There is a helpful inner practice that I’ve shared in my newly released dream primer (on Amazon), “Who Are Those Guys?” about the many characters who come to us in our dreams. I’m explaining how I began to learn the difference between what was an essential feeling and a non-essential feeling. Here is an excerpt:
I had an amazing first experience with this years ago and didn’t know at the time how important it was. Into day two of a meditation retreat, long hours of sitting, I received a beautiful inner teaching. I suddenly saw in my mind’s eye a beautiful low black lacquered table sitting in front of my meditation cushion. An inner guidance showed me what to do, so on the table I ‘laid’ a strong negative opinion I had about someone and asked myself, “Am I still me without this opinion?” Of course, the answer was yes, so in a mental sweeping of my arm, I swept the opinion off the table. Huh…still me.
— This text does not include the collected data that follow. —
-- ==== Sys2Proof/Tests/Slice0.lean ====
section
/-! SUPPORT. Tests: for each statement a state and operands that meet its hypotheses, clause by clause (the witness
theorems, named after the statements), the spec's worked examples, and a smoke test of the well-formedness checks. -/

namespace Sys2Proof.Tests

set_option Elab.async false

open Sys2Proof Sys2Proof.Machine Sys2Proof.Claims

/-! ### Small states -/

/-- A word whose field at each bit position holds the given value. -/
def fields (fs : List (Nat × Nat)) : Nat := fs.foldl (fun a x => a + x.2 * 2 ^ x.1) 0
/-- A tile instruction word. -/
def word (fs : List (Nat × Nat)) : BitVec 128 := BitVec.ofNat 128 (fields fs)

def leg : Leg :=
  { kind := .decode 0 0, template := 7, batch := [], cost := 1000, state := .running, recompute := false, tick := 1,
    dumped := false, masked := [], launched := true }

/-- A sealed parcel on sector 0 whose job runs with one leg running. -/
def par : Parcel :=
  { Parcel.init with
      ctl := { ParcelCtl.init with mask := 1, mode := .sealed, job := .running }
      legs := [leg] }

/-- A released module whose meridian runs, with parcel 0 as `P`. -/
def withParcel (P : Parcel) : State :=
  { State.reset with
      parcels := [(0, P)]
      mer := { Meridian.init with started := true, tick := 5 }
      supply := { Supply.init with v48 := true, converters := true }
      cart := { Cartouche.init with stage := 7, result := 1, keysAlive := true } }

def base : State := withParcel par

/-- `base` with tile `t` as `T`. -/
def withTile (t : Nat) (T : Tile) : State := { base with tiles := [(t, T)] }

/-- `base` with engine `e` of tile `t` about to issue the word. -/
def issuing (t e : Nat) (w : BitVec 128) : State :=
  withTile t { Tile.init with
    engines := [(e, { Engine.idle with mode := .issuing })]
    imem := [(0, w)] }

/-- The state with virtual function 0 present, in D0. -/
def present (s : State) : State := { s with vfs := [(0, { VFun.init with present := true, d0 := true })] }

/-! ### Witnesses: tile engines -/

def nopWord : BitVec 128 := word [(0, 0x00), (8, 9)]
def setoWord : BitVec 128 := word [(0, 0x05), (8, 7), (20, 2 ^ 40 - 1)]
/-- The ADDO of R149's double buffer: 16,384 added, wrapped at 32,768. -/
def addoWord : BitVec 128 := word [(0, 0x06), (8, 1), (11, 16384), (51, 32768)]
def loopWord : BitVec 128 := word [(0, 0x02), (8, 1), (25, 2)]
def waitWord (target : Nat) : BitVec 128 := word [(0, 0x03), (8, 63), (14, target)]
def waitqWord : BitVec 128 := word [(0, 0x11), (10, 16)]
def postWord : BitVec 128 := word [(0, 0x04), (8, 1), (9, 1), (19, 3), (25, 255)]

theorem witness_NopWaitsAndEndDiscardsLoops :
    Ready (issuing 0 0 nopWord) 0 0 0 0 0x00 ∧ Ready (issuing 31 3 0x01) 31 3 7 0 0x01 := by decide +kernel

theorem witness_OffsetRegisterWrites :
    (Ready (issuing 0 0 setoWord) 0 0 0 0 0x05 ∧ fld (issued (issuing 0 0 setoWord) 0 0 0 0).w 8 3 ≠ 0 ∧
      setoValue (issued (issuing 0 0 setoWord) 0 0 0 0) < 2 ^ 40) ∧
    (Ready (issuing 0 4 addoWord) 0 4 0 0 0x06 ∧ fld (issued (issuing 0 4 addoWord) 0 4 0 0).w 8 3 ≠ 0) ∧
    (Ready (issuing 0 0 0x05) 0 0 0 0 0x05 ∧ fld (issued (issuing 0 0 0x05) 0 0 0 0).w 8 3 = 0) ∧
    (Ready (issuing 0 0 0x06) 0 0 0 0 0x06 ∧ fld (issued (issuing 0 0 0x06) 0 0 0 0).w 8 3 = 0) := by decide +kernel

/-- Engine 2 after the run of one more ADDO of R149's double buffer: the value of O1, or -1. -/
def afterAddo (o1 : BitVec 40) : Int :=
  let s := withTile 0 { Tile.init with
    engines := [(2, { Engine.idle with mode := .issuing, offs := [(1, o1)] })]
    imem := [(0, addoWord)] }
  match exec (.tileAddo 0 2 0) s with
  | .next s' => (Tab.get 0 (s'.engine 0 2).offs 1).toNat
  | _ => -1

/-- R149's double buffer: 0, 16,384, 0, ... -/
theorem test_addo_double_buffer : afterAddo 0 = 16384 ∧ afterAddo 16384 = 0 := by decide +kernel

theorem witness_LoopWaitAndPostComplete :
    (Ready (issuing 0 1 loopWord) 0 1 0 0 0x02 ∧ fld (issued (issuing 0 1 loopWord) 0 1 0 0).w 8 12 ≠ 0 ∧
      LoopAllowed (issued (issuing 0 1 loopWord) 0 1 0 0)) ∧
    (Ready (issuing 0 0 (waitWord 0)) 0 0 0 0 0x03 ∧ waitTarget (issued (issuing 0 0 (waitWord 0)) 0 0 0 0) ≤ 65535) ∧
    (Ready (issuing 0 0 (waitWord 65535)) 0 0 0 0 0x03 ∧
      waitTarget (issued (issuing 0 0 (waitWord 65535)) 0 0 0 0) = 65535) ∧
    (Ready (issuing 0 0 waitqWord) 0 0 0 0 0x11 ∧ fld (issued (issuing 0 0 waitqWord) 0 0 0 0).w 10 5 = 16) ∧
    (Ready (issuing 0 0 postWord) 0 0 9 0 0x04 ∧ ((issuing 0 0 postWord).engine 0 0).retireAt < 9 ∧
      (postField (issued (issuing 0 0 postWord) 0 0 9 0).w 8).en = true ∧
      (postField (issued (issuing 0 0 postWord) 0 0 9 0).w 8).inc ≠ 0 ∧
      (postField (issued (issuing 0 0 postWord) 0 0 9 0).w 8).self = true) := by
  refine ⟨⟨by decide +kernel, by decide +kernel, by decide +kernel, by decide +kernel, by decide +kernel, ?_,
    by decide +kernel, by decide +kernel⟩, by decide +kernel⟩
  intro f h
  have hn : (issued (issuing 0 1 loopWord) 0 1 0 0).E.loops.head? = none := by decide +kernel
  rw [hn] at h; exact absurd h (by simp)

/-- COPY on channel 3 with its descriptor (all zero: one run of 16 B at 0) in the last four slots. -/
def copyWord : BitVec 128 := word [(0, 0x10), (8, 3), (10, 4092)]
/-- CLAUNCH of pairs 62 and 63 of two channels. -/
def claunchWord : BitVec 128 := word [(0, 0x50), (17, 1), (26, 62), (32, 1), (38, 5), (54, 77)]

theorem witness_CopyAndClaunchEnqueue :
    (Ready (issuing 0 0 copyWord) 0 0 0 0 0x10 ∧ PostStands (issued (issuing 0 0 copyWord) 0 0 0 0) 28 none ∧
      CopyAllowed (issued (issuing 0 0 copyWord) 0 0 0 0) (copyDescriptor (issued (issuing 0 0 copyWord) 0 0 0 0))) ∧
    (Ready (issuing 16 3 claunchWord) 16 3 0 0 0x50 ∧ PostStands (issued (issuing 16 3 claunchWord) 16 3 0 0) 86 none ∧
      fld (issued (issuing 16 3 claunchWord) 16 3 0 0).w 26 6 + fld (issued (issuing 16 3 claunchWord) 16 3 0 0).w 32 6 ≤ 63 ∧
      claunchUnits (issued (issuing 16 3 claunchWord) 16 3 0 0) = some [62, 63, 2110, 2111] ∧
      ((issuing 16 3 claunchWord).engine 16 3).launches.length < 8) := by
  refine ⟨⟨by decide +kernel, ⟨rfl, by decide +kernel⟩, by decide +kernel⟩, by decide +kernel, ⟨rfl, by decide +kernel⟩, ?_⟩
  decide +kernel

/-- WLOAD of one INT8 column of two lanes from byte 0 into plane 1. -/
def wloadWord : BitVec 128 := word [(0, 0x20), (8, 1), (9, 5), (69, 1)]

theorem witness_WloadFillsPlane :
    Ready (issuing 0 1 wloadWord) 0 1 3 0 0x20 ∧ WloadAllowed (issued (issuing 0 1 wloadWord) 0 1 3 0) .int8 := by
  refine ⟨by decide +kernel, ?_⟩
  simp only [WloadAllowed]
  decide +kernel

/-- A READY plane of one INT8 column with the weights 3 and -2. -/
def readyPlane : Plane :=
  { Plane.empty with mode := .ready, fmt := 5, kUsed := 2, nUsed := 1, weights := [[3, 254]], closeInt := [3, -2] }

/-- STREAM of one INT8 row from byte 0 on plane 0 into entry 0, ACC. -/
def streamWord : BitVec 128 := word [(0, 0x30), (9, 5), (79, 1)]
def streaming : State := withTile 0 { Tile.init with
  engines := [(2, { Engine.idle with mode := .issuing })]
  imem := [(0, streamWord)]
  scratch := [(0, 10), (1, 4)]
  acc := [(0, 5)]
  plane0 := readyPlane }

theorem witness_StreamPutsItsSlotsInFlight :
    Ready streaming 0 2 0 0 0x30 ∧ StreamAllowed (issued streaming 0 2 0 0) .int8 .int8 := by
  refine ⟨by decide +kernel, ?_⟩
  simp only [StreamAllowed]
  decide +kernel

/-- `s` once all the work in flight in parcel 0 before cycle 600 has happened. -/
def landed (s : State) : State := s.settle 0 600

/-- 5 + 3 * 10 - 2 * 4 (R58, R82), 259 cycles after the slot; before that the entry is as it was (R85). -/
theorem test_stream_int8 :
    (match exec (.tileStream 0 2 0) streaming with
      | .next s' => (Tab.get 0 ((landed s').tile 0).acc 0, Tab.get 0 ((s'.settle 0 259).tile 0).acc 0)
      | _ => (0, 0)) = (27, 5) := by
  decide +kernel

/-- DRAIN of four FP32 entries (300, -1, 0, 7) as INT8 with saturation into byte 0 of vector tile 16. -/
def drainWord : BitVec 128 := word [(0, 0x40), (27, 4), (46, 3), (55, 1), (56, 5), (62, 1), (88, 1), (98, 16)]
def draining : State := withTile 0 { Tile.init with
  engines := [(3, { Engine.idle with mode := .issuing })]
  imem := [(0, drainWord)]
  acc := [(0, 0x43960000), (1, 0xBF800000), (3, 0x40E00000)] }

theorem witness_DrainPutsItsRowsInFlight :
    Ready draining 0 3 0 0 0x40 ∧ DrainAllowed (issued draining 0 3 0 0) .int8 .rne 16 := by
  refine ⟨by decide +kernel, ?_⟩
  simp only [DrainAllowed]
  decide +kernel

/-- 300.0, -1.0, 0.0 and 7.0 as INT8, saturated (R63). -/
theorem test_drain_saturates :
    (drainRow .int8 .rne true false true 0 [0x43960000, 0xBF800000, 0, 0x40E00000]).1 = [127, 255, 0, 7] := by decide +kernel

/-- The state that a command answers. -/
def after (i : Instr) (s : State) : State := match exec i s with | .next s' => s' | _ => s
/-- What flies in parcel 0. -/
def flying (s : State) : List Flight := (s.parcel 0).flight
/-- `base` with this work in flight. -/
def withFlight (fs : List Flight) : State := withParcel { par with flight := fs }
So began a lengthy laying on the table of judgements, opinions, ideas I had about others, about myself, who I thought I was and needed to be. None were standing up to the question, “Am I still me without this…?” The time between the question and the answer slowly lengthened, became more difficult, closer to the bone. Then came the questions…“Am I still me without kindness?”…“without love?”…“without the ability to feel sadness?” Each time the answer was ‘No.’ I would not be me without these essential feelings. Not only would I not be me, I wouldn’t want to exist without those qualities. I realized later that I had arrived at those feelings of my essential self.
What would later become core to my work with dreams was previewed for me in that meditation. Essential feelings are part of who we are in our essence, our soul and to which the dream wants to return us. That would seem to mean that when I refuse to feel my vulnerability, my pain, my loss…I’m not my real me…and I want to be real me.